Graduate School of Pharmaceutical Sciences, Laboratory of Molecular Metabology, Kyoto University, Kyoto, Japan.
The University of Manchester, Faculty of Biology, Medicine and Health, Oxford Road, Manchester, M13 9PL, UK.
Commun Biol. 2020 May 6;3(1):211. doi: 10.1038/s42003-020-0942-0.
The methyl cycle is a universal metabolic pathway providing methyl groups for the methylation of nuclei acids and proteins, regulating all aspects of cellular physiology. We have previously shown that methyl cycle inhibition in mammals strongly affects circadian rhythms. Since the methyl cycle and circadian clocks have evolved early during evolution and operate in organisms across the tree of life, we sought to determine whether the link between the two is also conserved. Here, we show that methyl cycle inhibition affects biological rhythms in species ranging from unicellular algae to humans, separated by more than 1 billion years of evolution. In contrast, the cyanobacterial clock is resistant to methyl cycle inhibition, although we demonstrate that methylations themselves regulate circadian rhythms in this organism. Mammalian cells with a rewired bacteria-like methyl cycle are protected, like cyanobacteria, from methyl cycle inhibition, providing interesting new possibilities for the treatment of methylation deficiencies.

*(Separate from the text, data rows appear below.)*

/-! ### Tables -/

theorem SMap.find_put_self {α : Type} (m : SMap α) (k : Nat) (a : α) : SMap.find (SMap.put m k a) k = some a := by
  induction m with
  | nil => simp [SMap.put, SMap.find]
  | cons e r ih =>
    obtain ⟨j, v⟩ := e
    unfold SMap.put
    split
    · simp [SMap.find]
    · split
      · simp [SMap.find]
      · simp only [SMap.find]
        rw [if_neg (by omega), if_neg (by omega)]
        exact ih

theorem SMap.find_put_ne {α : Type} (m : SMap α) {k j : Nat} (a : α) (h : j ≠ k) : SMap.find (SMap.put m k a) j = SMap.find m j := by
  induction m with
  | nil => simp [SMap.put, SMap.find, Ne.symm h]
  | cons e r ih =>
    obtain ⟨i, v⟩ := e
    unfold SMap.put
    split
    · rename_i hi
      subst hi
      simp [SMap.find, Ne.symm h]
    · split
      · simp only [SMap.find]
        rw [if_neg (by omega)]
        split
        · rw [if_neg (by omega), if_pos (by omega)]
        · rfl
      · simp only [SMap.find]
        rw [ih]

/-- An index below every index of the table is not in it. -/
theorem SMap.find_lt {α : Type} {m : SMap α} {lo k : Nat} (h : SMap.risesFrom lo m = true) (hk : k < lo) : SMap.find m k = none := by
  cases m with
  | nil => rfl
  | cons e r =>
    obtain ⟨j, v⟩ := e
    simp only [SMap.risesFrom, Bool.and_eq_true, decide_eq_true_eq] at h
    simp only [SMap.find]
    rw [if_neg (by omega), if_pos (by omega)]

theorem SMap.find_del_self {α : Type} {m : SMap α} {lo : Nat} (h : SMap.risesFrom lo m = true) (k : Nat) :
    SMap.find (SMap.del m k) k = none := by
  induction m generalizing lo with
  | nil => rfl
  | cons e r ih =>
    obtain ⟨j, v⟩ := e
    simp only [SMap.risesFrom, Bool.and_eq_true, decide_eq_true_eq] at h
    unfold SMap.del
    split
    · exact SMap.find_lt h.2 (by omega)
    · split
      · simp only [SMap.find]
        rw [if_neg (by omega), if_pos (by omega)]
      · simp only [SMap.find]
        rw [if_neg (by omega), if_neg (by omega)]
        exact ih h.2

theorem SMap.find_del_ne {α : Type} {m : SMap α} {lo : Nat} (h : SMap.risesFrom lo m = true) {k j : Nat} (hj : j ≠ k) :
    SMap.find (SMap.del m k) j = SMap.find m j := by
  induction m generalizing lo with
  | nil => rfl
  | cons e r ih =>
    obtain ⟨i, v⟩ := e
    simp only [SMap.risesFrom, Bool.and_eq_true, decide_eq_true_eq] at h
    unfold SMap.del
    split
    · rename_i hi
      subst hi
      simp only [SMap.find]
      rw [if_neg (by omega)]
      split
      · exact SMap.find_lt h.2 (by omega)
      · rfl
    · split
      · rfl
      · simp only [SMap.find]
        rw [ih h.2]

/-! ### Registers -/

/-- A register reads as written, in a state whose register window is canonical. -/
theorem State.reg_setReg_self {s : State} (h : s.canonical = true) (a : Nat) (v : Word) : (s.setReg a v).reg a = v := by
  have hw : SMap.risesFrom 0 s.win = true := ((State.canonical_iff s).1 h).1
  unfold State.reg State.setReg
  split
  · rename_i hv
    simp only
    rw [SMap.find_del_self hw, hv]
    rfl
  · simp only
    rw [SMap.find_put_self]
    rfl

/-- A write of one register leaves every other one alone. -/
theorem State.reg_setReg_ne {s : State} (hc : s.canonical = true) {a b : Nat} (h : b / 8 ≠ a / 8) (v : Word) :
    (s.setReg a v).reg b = s.reg b := by
  have hw : SMap.risesFrom 0 s.win = true := ((State.canonical_iff s).1 hc).1
  unfold State.reg State.setReg
  split
  · simp only
    rw [SMap.find_del_ne hw h]
  · simp only
    rw [SMap.find_put_ne _ _ h]

/-- A network port reads as written. -/
@[simp] theorem State.np_setNp_self (s : State) (n : Nat) (p : NpSt) : (s.setNp n p).np n = p := by
  simp [State.np, State.setNp, SMap.find_put_self]

/-- A write of one network port leaves every other one alone. -/
theorem State.np_setNp_ne (s : State) {n m : Nat} (h : m ≠ n) (p : NpSt) : (s.setNp n p).np m = s.np m := by
  simp [State.np, State.setNp, SMap.find_put_ne _ _ h]

/-- A memory port reads as written. -/
@[simp] theorem State.mp_setMp_self (s : State) (n : Nat) (p : MpSt) : (s.setMp n p).mp n = p := by
  simp [State.mp, State.setMp, SMap.find_put_self]

/-- A write of one memory port leaves the other one alone. -/
theorem State.mp_setMp_ne (s : State) {n m : Nat} (h : m ≠ n) (p : MpSt) : (s.setMp n p).mp m = s.mp m := by
  simp [State.mp, State.setMp, SMap.find_put_ne _ _ h]

end Sys2Proof.Machine
end

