-- ==== Sys2Proof/Laws/KeepsSpService.lean ====
section
/-! SUPPORT. Every named operation of Machine/SpService.lean keeps what `Keeps` names. -/

set_option linter.unusedTactic false
set_option linter.unreachableTactic false
set_option linter.unusedVariables false
set_option linter.tactic.unusedName false

namespace Sys2Proof.Machine

theorem State.crossEdges_keeps {s0 s z : State} (h : Keeps s0 s) : Keeps s0 (State.crossEdges z s) := by
  unfold State.crossEdges
  iterate 150 all_goals try first
    | (intro) | with_reducible assumption | with_reducible exact Keeps.refl _
    | with_reducible apply State.setFlag_keeps
    | with_reducible apply keeps_ite | with_reducible apply keeps_foldl | (apply_assumption -exfalso -symm) | split

theorem State.ringBell_keeps {s0 s : State} (h : Keeps s0 s) (b : Nat) : Keeps s0 (s.ringBell b) := by
  unfold State.ringBell
  iterate 150 all_goals try first
    | with_reducible assumption | with_reducible exact Keeps.refl _
    | with_reducible apply State.setFlag_keeps
    | with_reducible apply keeps_ite | split

theorem State.ackBell_keeps {s0 s : State} (h : Keeps s0 s) (c : Nat) : Keeps s0 (s.ackBell c) := by
  unfold State.ackBell
  iterate 150 all_goals try first
    | with_reducible assumption | with_reducible exact Keeps.refl _
    | with_reducible apply State.ringBell_keeps
    | with_reducible apply keeps_ite | split

theorem State.mbxBindWrite_keeps {s0 s : State} (h : Keeps s0 s) (c : Nat) (v : Word) (who : BitVec 10) : Keeps s0 (s.mbxBindWrite c v who) := by
  unfold State.mbxBindWrite
  iterate 150 all_goals try first
    | (intro) | with_reducible assumption | with_reducible exact Keeps.refl _
    | (extract_lets +onlyGivenNames -lift t; first | (refine keeps_cut (P := Keeps s0 t) (fun ht => ?_) ?_; clear_value t; rotate_left; dsimp -zeta only [t]; try clear t; rotate_right) | (refine keeps_cut (P := Keeps s0 t.1) (fun ht => ?_) ?_; clear_value t; rotate_left; dsimp -zeta only [t]; try clear t; rotate_right) | clear_value t)
    | with_reducible apply State.storeReg_keeps | with_reducible apply State.setFlag_keeps | with_reducible apply State.setFld_keeps | with_reducible apply State.note_keeps
    | with_reducible apply keeps_ite | split

theorem State.mbxStore_keeps {s0 s : State} (h : Keeps s0 s) (c w : Nat) (v : Word) : Keeps s0 (s.mbxStore c w v) := by
  unfold State.mbxStore
  iterate 150 all_goals try first
    | (intro) | with_reducible assumption | with_reducible exact Keeps.refl _
    | (extract_lets +onlyGivenNames -lift t; first | (refine keeps_cut (P := Keeps s0 t) (fun ht => ?_) ?_; clear_value t; rotate_left; dsimp -zeta only [t]; try clear t; rotate_right) | (refine keeps_cut (P := Keeps s0 t.1) (fun ht => ?_) ?_; clear_value t; rotate_left; dsimp -zeta only [t]; try clear t; rotate_right) | clear_value t)
    | with_reducible apply State.setReg_keeps | with_reducible apply State.setFlag_keeps | with_reducible apply State.addFld_keeps | with_reducible apply State.crossEdges_keeps | with_reducible apply State.ringBell_keeps
    | with_reducible apply keeps_ite | (apply_assumption -exfalso -symm) | simp only [keeps_upd] | split

theorem State.mbxWrite_keeps {s0 s : State} (h : Keeps s0 s) (x : SpAcc) (c off : Nat) : Keeps s0 (s.mbxWrite x c off) := by
  unfold State.mbxWrite
  iterate 150 all_goals try first
    | (intro) | with_reducible assumption | with_reducible exact Keeps.refl _
    | (extract_lets +onlyGivenNames -lift t; first | (refine keeps_cut (P := Keeps s0 t) (fun ht => ?_) ?_; clear_value t; rotate_left; dsimp -zeta only [t]; try clear t; rotate_right) | (refine keeps_cut (P := Keeps s0 t.1) (fun ht => ?_) ?_; clear_value t; rotate_left; dsimp -zeta only [t]; try clear t; rotate_right) | clear_value t)
    | with_reducible apply State.storeReg_keeps | with_reducible apply State.mbxStore_keeps | with_reducible apply State.addFld_keeps
    | with_reducible apply keeps_ite | split

theorem State.mbxTake_keeps {s0 s : State} (h : Keeps s0 s) (x : SpAcc) (c : Nat) : Keeps s0 (s.mbxTake x c).1 := by
  unfold State.mbxTake
  iterate 150 all_goals try first
    | (intro) | with_reducible assumption | with_reducible exact Keeps.refl _
    | (extract_lets +onlyGivenNames -lift t; first | (refine keeps_cut (P := Keeps s0 t) (fun ht => ?_) ?_; clear_value t; rotate_left; dsimp -zeta only [t]; try clear t; rotate_right) | (refine keeps_cut (P := Keeps s0 t.1) (fun ht => ?_) ?_; clear_value t; rotate_left; dsimp -zeta only [t]; try clear t; rotate_right) | clear_value t)
    | with_reducible apply State.setFlag_keeps | with_reducible apply State.ackBell_keeps | with_reducible apply State.mbxRead_keeps
    | with_reducible apply keeps_ite | simp only [keeps_upd] | split
theorem State.mbxTake_keeps_eq {s0 s : State} {x : SpAcc} {c : Nat} {p : State × Word} (e : s.mbxTake x c = p) (h : Keeps s0 s) : Keeps s0 p.1 := e ▸ State.mbxTake_keeps h _ _

theorem State.bellWrite_keeps {s0 s : State} (h : Keeps s0 s) (x : SpAcc) (a : Nat) : Keeps s0 (s.bellWrite x a) := by
  unfold State.bellWrite
  iterate 150 all_goals try first
    | (intro) | with_reducible assumption | with_reducible exact Keeps.refl _
    | (extract_lets +onlyGivenNames -lift t; first | (refine keeps_cut (P := Keeps s0 t) (fun ht => ?_) ?_; clear_value t; rotate_left; dsimp -zeta only [t]; try clear t; rotate_right) | (refine keeps_cut (P := Keeps s0 t.1) (fun ht => ?_) ?_; clear_value t; rotate_left; dsimp -zeta only [t]; try clear t; rotate_right) | clear_value t)
    | with_reducible apply State.setReg_keeps
    | with_reducible apply keeps_ite | split

theorem State.mbxReset_keeps {s0 s : State} (h : Keeps s0 s) (m : Nat) (c : Nat) : Keeps s0 (s.mbxReset m c) := by
  unfold State.mbxReset
  iterate 150 all_goals try first
    | (intro) | with_reducible assumption | with_reducible exact Keeps.refl _
    | (extract_lets +onlyGivenNames -lift t; first | (refine keeps_cut (P := Keeps s0 t) (fun ht => ?_) ?_; clear_value t; rotate_left; dsimp -zeta only [t]; try clear t; rotate_right) | (refine keeps_cut (P := Keeps s0 t.1) (fun ht => ?_) ?_; clear_value t; rotate_left; dsimp -zeta only [t]; try clear t; rotate_right) | clear_value t)
    | with_reducible apply State.setFlag_keeps | with_reducible apply State.ackBell_keeps | with_reducible apply State.notice_keeps | with_reducible apply State.setReg_keeps | with_reducible apply State.setFld_keeps
    | with_reducible apply keeps_ite | with_reducible apply keeps_foldl | (apply_assumption -exfalso -symm) | simp only [keeps_upd] | split

theorem State.railRead_keeps {s0 s : State} (h : Keeps s0 s) (m : MasterId) (k : Nat) : Keeps s0 (s.railRead m k).1 := by
  unfold State.railRead
  iterate 150 all_goals try first
    | (intro) | with_reducible assumption | with_reducible exact Keeps.refl _
    | (extract_lets +onlyGivenNames -lift t; first | (refine keeps_cut (P := Keeps s0 t) (fun ht => ?_) ?_; clear_value t; rotate_left; dsimp -zeta only [t]; try clear t; rotate_right) | (refine keeps_cut (P := Keeps s0 t.1) (fun ht => ?_) ?_; clear_value t; rotate_left; dsimp -zeta only [t]; try clear t; rotate_right) | clear_value t)
    | with_reducible apply State.setFld_keeps | with_reducible apply State.setFlag_keeps | with_reducible apply State.addFld_keeps
    | with_reducible apply keeps_ite | split
theorem State.railRead_keeps_eq {s0 s : State} {m : MasterId} {k : Nat} {p : State × Word} (e : s.railRead m k = p) (h : Keeps s0 s) : Keeps s0 p.1 := e ▸ State.railRead_keeps h _ _

theorem State.railFree_keeps {s0 s : State} (h : Keeps s0 s) (k : Nat) : Keeps s0 (s.railFree k) := by
  unfold State.railFree
  iterate 150 all_goals try first
    | with_reducible assumption | with_reducible exact Keeps.refl _
    | with_reducible apply State.setFld_keeps | with_reducible apply State.setFlag_keeps
    | with_reducible apply keeps_ite | split

theorem State.railRel_keeps {s0 s : State} (h : Keeps s0 s) (m : MasterId) (k : Nat) : Keeps s0 (s.railRel m k) := by
  unfold State.railRel
  iterate 150 all_goals try first
    | with_reducible assumption | with_reducible exact Keeps.refl _
    | with_reducible apply State.railFree_keeps | with_reducible apply State.addFld_keeps
    | with_reducible apply keeps_ite | split

theorem State.railForce_keeps {s0 s : State} (h : Keeps s0 s) (k how : Nat) : Keeps s0 (s.railForce k how) := by
  unfold State.railForce
  iterate 150 all_goals try first
    | (intro) | with_reducible assumption | with_reducible exact Keeps.refl _
    | (extract_lets +onlyGivenNames -lift t; first | (refine keeps_cut (P := Keeps s0 t) (fun ht => ?_) ?_; clear_value t; rotate_left; dsimp -zeta only [t]; try clear t; rotate_right) | (refine keeps_cut (P := Keeps s0 t.1) (fun ht => ?_) ?_; clear_value t; rotate_left; dsimp -zeta only [t]; try clear t; rotate_right) | clear_value t)
    | with_reducible apply State.railFree_keeps | with_reducible apply State.addFld_keeps | with_reducible apply State.notice_keeps
    | with_reducible apply keeps_ite | simp only [keeps_upd] | split

theorem State.nqPut_keeps {s0 s : State} (h : Keeps s0 s) (ws : List Word) : Keeps s0 (s.nqPut ws) := by
  unfold State.nqPut
  iterate 150 all_goals try first
    | (intro) | with_reducible assumption | with_reducible exact Keeps.refl _
    | (extract_lets +onlyGivenNames -lift t; first | (refine keeps_cut (P := Keeps s0 t) (fun ht => ?_) ?_; clear_value t; rotate_left; dsimp -zeta only [t]; try clear t; rotate_right) | (refine keeps_cut (P := Keeps s0 t.1) (fun ht => ?_) ?_; clear_value t; rotate_left; dsimp -zeta only [t]; try clear t; rotate_right) | clear_value t)
    | with_reducible apply State.setFld_keeps
    | with_reducible apply keeps_ite | with_reducible apply keeps_foldl | (apply_assumption -exfalso -symm) | simp only [keeps_upd] | split

theorem State.nqDrop_keeps {s0 s : State} (h : Keeps s0 s) : Keeps s0 (s.nqDrop) := by
  unfold State.nqDrop
  iterate 150 all_goals try first
    | (intro) | with_reducible assumption | with_reducible exact Keeps.refl _
    | (extract_lets +onlyGivenNames -lift t; first | (refine keeps_cut (P := Keeps s0 t) (fun ht => ?_) ?_; clear_value t; rotate_left; dsimp -zeta only [t]; try clear t; rotate_right) | (refine keeps_cut (P := Keeps s0 t.1) (fun ht => ?_) ?_; clear_value t; rotate_left; dsimp -zeta only [t]; try clear t; rotate_right) | clear_value t)
    | with_reducible apply State.addFld_keeps | with_reducible apply State.setFlag_keeps | with_reducible apply State.ev_keeps
    | with_reducible apply keeps_ite | simp only [keeps_upd] | split

theorem State.nqPost_keeps {s0 s : State} (h : Keeps s0 s) (j : Nat) (v : Word) : Keeps s0 (s.nqPost j v) := by
  unfold State.nqPost
  iterate 150 all_goals try first
    | (intro) | with_reducible assumption | with_reducible exact Keeps.refl _
    | (extract_lets +onlyGivenNames -lift t; first | (refine keeps_cut (P := Keeps s0 t) (fun ht => ?_) ?_; clear_value t; rotate_left; dsimp -zeta only [t]; try clear t; rotate_right) | (refine keeps_cut (P := Keeps s0 t.1) (fun ht => ?_) ?_; clear_value t; rotate_left; dsimp -zeta only [t]; try clear t; rotate_right) | clear_value t)
    | with_reducible apply State.setReg_keeps | with_reducible apply State.notice_keeps
    | with_reducible apply keeps_ite | (apply_assumption -exfalso -symm) | split

theorem State.notReader_keeps {s0 s : State} (h : Keeps s0 s) : Keeps s0 (s.notReader) := by
  unfold State.notReader
  iterate 150 all_goals try first
    | with_reducible assumption | with_reducible exact Keeps.refl _
    | with_reducible apply State.addFld_keeps
    | with_reducible apply keeps_ite | split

甲基循环是一种普遍的代谢途径,为核酸和蛋白质的甲基化提供甲基,调节细胞生理的各个方面。我们之前已经表明,哺乳动物的甲基循环抑制强烈影响昼夜节律。由于甲基循环和生物钟在进化早期就已经进化,并在生命之树上的各种生物中发挥作用,我们试图确定两者之间的联系是否也被保守。在这里,我们表明,甲基循环抑制会影响从单细胞藻类到人类等物种的生物节律,这些物种之间的进化时间跨度超过 10 亿年。相比之下,蓝藻生物钟对甲基循环抑制具有抗性,尽管我们证明甲基本身调节该生物的昼夜节律。具有重布线细菌样甲基循环的哺乳动物细胞受到保护,就像蓝藻一样,免受甲基循环抑制的影响,为甲基化缺陷的治疗提供了有趣的新可能性。